Yes, yes – the point I make here is associated today with the likes of Hayek and Friedman. Your readers might therefore dismiss it as the ranting of an equally benighted ideologue. So let me end instead with insights from Adam Smith – who, I feel it necessary to point out, never advised the Pinochet regime:

What is the species of domestic industry which his capital can employ, and of which the produce is likely to be of the greatest value, every individual, it is evident, can, in his local situation, judge much better than any statesman or lawgiver can do for him.
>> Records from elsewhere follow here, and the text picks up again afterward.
/-- Count an uncorrectable sector and record it (R358). -/
def recordUe (s : State) (i a : Nat) : State :=
  let s := wr64 (count s (OX_UE_CNT i)) (OX_LAST_UE_ADDR_LO i) (OX_LAST_UE_ADDR_HI i) a
  setEvt (wrRaw s (OX_LAST_UE_TIME_LO i) (OX_LAST_UE_TIME_HI i) s.raw) (OX_EVT i) 1

/-- The channel that owns a sector of the retention ring: the ring's layout is open, so it is free among the streams' (log
entry 6). -/
def ringOwner (s : State) : List Nat × State :=
  let (x, s) := takeFree s
  match s.streams with
  | [] => ([], s)
  | l => (((l[Config.freeNat x 0 % l.length]?).map (fun st => [st.id / 64])).getD [], s)

/-- A corrected sector is counted and is one event of its target's memory-correctable class (R357, R409). -/
def correctedSector (s : State) (i a : Nat) : State :=
  reportFault (count s (OX_CE_CNT i)) 0 (targetInstance i (placeOf s i a).target) (wordOf (a / 64))

/-- A channel whose memory is withdrawn, or has given it wrong data, launches what is verified or packaged; it codes nothing further, and its
engines leave what they have in hand, unpaired (R94, R353, R358, R419). -/
def stopChannels (s : State) (chs : List Nat) : State :=
  if isPaired s then s
  else forEach chs s (fun n s =>
    let s := modChan s n (fun c => { c with dead := true, work := [] })
    forEach (List.range 128) s (fun e s => if engState s e = 2 && rdFld s (ENG_STAT e) 11 8 = n then engRest s e else s))

/-- The controller's own request for a sector (R358, R359). -/
def ownRequest (s : State) (i a : Nat) (w : Option (List Byte)) (origin : ReqFrom) : State :=
  if serves s i (placeOf s i a).target then enqueue s i a w origin else s

/-- Both copies of a sector of the system region are lost, or its only one: a lasting fault of every channel (R358). -/
def systemLost (s : State) (i : Nat) (w : Word) : State :=
  lastingFault (enter s 0x0304 i (definedChannels s) true s.raw w) (definedChannels s)

/-- An uncorrectable sector outside the system region: a lasting fault of the channel that owns the stream, or of the channels of the
set, which code nothing further (R94, R358, R412). -/
def wrongData (s : State) (i a : Nat) : State :=
  let w := wordOf (a / 64)
  if oxDdr i then
    let (chs, s) := ringOwner s
    immediateFault s 0x0300 i chs w
  else
    let chs := setChannels s i (setOf (placeOf s i a).target)
    stopChannels (immediateFault s 0x0300 i chs w) chs

/-- An uncorrectable sector is handled by where it lies: in the system region the other copy is read, and where that is good it is written
back (R358, R412). Answers whether the data was repaired. -/
def uncorrectable (s : State) (i a : Nat) (other : SectorRead) : State × Bool :=
  let s := recordUe s i a
  let w := wordOf (a / 64)
  if inSystem s i a then
    match (systemCopies s).find? (fun k => k ≠ i) with
    | some k =>
      let b := copyAt k i a
      let s := ownRequest (count64 s (OX_RD_SECT_LO k) (OX_RD_SECT_HI k) 1) k b none .check
      if other = .uncorrectable then
        let s := recordUe s k b
        let s := immediateFault (immediateFault s 0x0300 i [] w) 0x0300 k [] (wordOf (b / 64))
        (systemLost s i w, false)
      else
        let s := onlyIf (other = .corrected) s (fun s => correctedSector s k b)
        let s := ownRequest { s with dev := putBytes s.dev a (bytesAt s.dev b 64) } i a (some (bytesAt s.dev b 64)) .check
        (immediateFault (count s (OX_MIRROR_FIX i)) 0x0300 i [] w, true)
    | none => (systemLost (immediateFault s 0x0300 i [] w) i w, false)
  else (wrongData s i a, false)

/-- A sector has been read: clean, corrected, or read again before it is reported (R357, R358). Answers whether the data is
good. -/
def checkSector (s : State) (i a : Nat) (r again other : SectorRead) : State × Bool :=
  let s := count64 s (OX_RD_SECT_LO i) (OX_RD_SECT_HI i) 1
  match r with
  | .clean => (s, true)
  | .corrected => (correctedSector s i a, true)
  | .uncorrectable =>
    let s := ownRequest (count64 s (OX_RD_SECT_LO i) (OX_RD_SECT_HI i) 1) i a none .check
    if again = .uncorrectable then uncorrectable s i a other else (correctedSector s i a, true)

/-- READ_COMPLETE: the oldest read issued returns; data that stays uncorrectable reaches the requester as read, which is free. -/
def execReadComplete (i : Nat) (r again other : SectorRead) (s : State) : Host.Outcome State Fault Refusal :=
  actStore (i < 10) s (fun s =>
    match (oxOf s i).reads with
    | [] => s
    | q :: rest =>
      let s := modOx s i (fun o => { o with reads := rest })
      let (s, good) := checkSector s i q.addr r again other
      if good then emit s (.sector i q.addr q.data) else lostRead s i q.addr)

/-- The sectors installed at a controller. -/
def oxSectors (s : State) (i : Nat) : Nat := oxBytes s i / 64

/-- The next sector the patrol reads: a sector of a withdrawn set is passed over (R359). -/
def nextPatrol (s : State) (i k : Nat) : Nat :=
  if oxDdr i then k + 1
  else
    let n := k + 1
    (List.range 4).foldl (fun n j => if n / 0x9000000 = j && rdBit s (OX_SET_STAT i) j then (j + 1) * 0x9000000 else n) n

/-- The hours of a patrol pass (R363). -/
def patrolHours (s : State) (i : Nat) : Nat := min 168 (max 1 (rdFld s (OX_PATROL_CTL i) 15 8))

/-- The ticks between the reads of a patrol: the pass spread evenly over the sectors in service, in whole ticks (R359, log entry 62). -/
def patrolTicks (s : State) (i : Nat) : Nat := patrolHours s i * 3600 * 1250000000 / max 1 ((rd s (OX_CAP_MIB i)).toNat * 16384)

/-- The patrol reads a sector: a corrected one is written back corrected; one with a write pending is answered from the queue, without
error (R359, R361). -/
def patrolSector (s : State) (i a : Nat) (r again other : SectorRead) : State :=
  if writePending (oxOf s i) i a then count64 s (OX_RD_SECT_LO i) (OX_RD_SECT_HI i) 1
  else
    let x := checkSector (ownRequest s i a none .check) i a r again other
    let back : Bool := r = .corrected || (r = .uncorrectable && again ≠ .uncorrectable)
    onlyIf back x.1 (fun s => ownRequest s i a (some (sectorAt s i a)) .back)

/-- Whether the patrol's next read is due. -/
def patrolDue (s : State) (i : Nat) : Bool :=
  rdBit s (OX_PATROL_CTL i) 0 && (oxState s i = 2 || oxState s i = 3) && passed s (oxOf s i).lastPatrol (patrolTicks s i)

/-- PATROL_READ: the patrol reads its next sector, unless its target's requests wait; the end of the memory completes a pass. -/
def execPatrolRead (i : Nat) (r again other : SectorRead) (s : State) : Host.Outcome State Fault Refusal :=
  actStore (i < 10) s (fun s =>
    let k := (oxOf s i).patrol
    let a := oxBase i + 64 * k
    let t := (placeOf s i a).target
    if patrolDue s i && !targetHeld s i t then
      let s := modOx s i (fun o => { o with lastPatrol := some s.raw })
      let s := onlyIf (targetIn s i t) s (fun s => patrolSector s i a r again other)
      let n := nextPatrol s i k
      if oxSectors s i ≤ n then count (modOx s i (fun o => { o with patrol := 0 })) (OX_PATROL_PASS i)
      else modOx s i (fun o => { o with patrol := n })
    else s)

/-! ### Refresh (R346, R347) -/

/-- The ticks between a target's refreshes: the standard's, divided as the indication it read last requires (R346). -/
def refreshTicks (s : State) (i t : Nat) : Nat :=
  Config.refreshInterval (b2n (oxDdr i)) (refreshMode (oxOf s i) t) / max 1 ((mget (oxOf s i).refDiv t).getD 1)

/-- A refresh of a target falls due, in the mode that REF_CTL has then: it waits for the end of an open window, or at the limit for that of a
replay; it is postponed while the banks it covers have requests queued or the target's requests wait; else, and at the limit before
anything else, it is issued (R346, R347, R349, R361). -/
def refreshFalls (s : State) (i t : Nat) : State :=
  let mode := rdFld s (OX_REF_CTL i) 0 0
  let s := modOx s i (fun o => { o with refLast := mput o.refLast t s.raw, refMode := mput o.refMode t mode })
  let o := oxOf s i
  let ms := postponedOf o t
  let lim := Config.refreshLimit (b2n (oxDdr i)) mode
  if windowOn o t || (lim ≤ ms.length && inAlert o i t) then
    modOx s i (fun o => { o with refDue := mput o.refDue t ((mget o.refDue t).getD [] ++ [mode]) })
  else if (refreshBusy mode i t o || targetHeld s i t) && ms.length < lim then
    modOx s i (fun o => putPostponed o t (ms ++ [mode]))
  else runTarget (modOx s i (fun o => issuePostponed s.raw i t (putPostponed o t (ms ++ [mode])))) i t

/-- REFRESH_DUE: at each refresh interval of a target. -/
def execRefreshDue (i t : Nat) (s : State) : Host.Outcome State Fault Refusal :=
  act (i < 10 && t < 32) s (fun s =>
    if (oxTargets s i).contains t && targetIn s i t && 1 ≤ oxState s i && oxState s i ≤ 3 &&
        passed s (mget (oxOf s i).refLast t) (refreshTicks s i t) then
      refreshFalls s i t
    else s)

/-- REFRESH_RATE_POLL: every 16 ms the indication is read, which divides the target's refresh interval (R346). -/
def execRefreshRatePoll (i t divisor : Nat) (s : State) : Host.Outcome State Fault Refusal :=
  act (i < 10 && t < 32) s (fun s =>
    if (oxTargets s i).contains t && passed s (mget (oxOf s i).polled t) (msTicks 16) then
      modOx s i (fun o => { o with refDiv := mput o.refDiv t divisor, polled := mput o.polled t s.raw })
    else s)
The statesman who should attempt to direct private people in what manner they ought to employ their capitals would not only load himself with a most unnecessary attention, but assume an authority which could safely be trusted, not only to no single person, but to no council or senate whatever, and which would nowhere be so dangerous as in the hands of a man who had folly and presumption enough to fancy himself fit to exercise it.*

Sincerely,
Donald J. Boudreaux
Professor of Economics
and
Martha and Nelson Getchell Chair for the Study of Free Market Capitalism at the Mercatus Center
George Mason University
Fairfax, VA 22030

* Adam Smith, An Inquiry Into the Nature and Causes of the Wealth of Nations (Indianapolis: Liberty Fund, 1981 [1776]), Book IV, Ch. ii [3], page 456.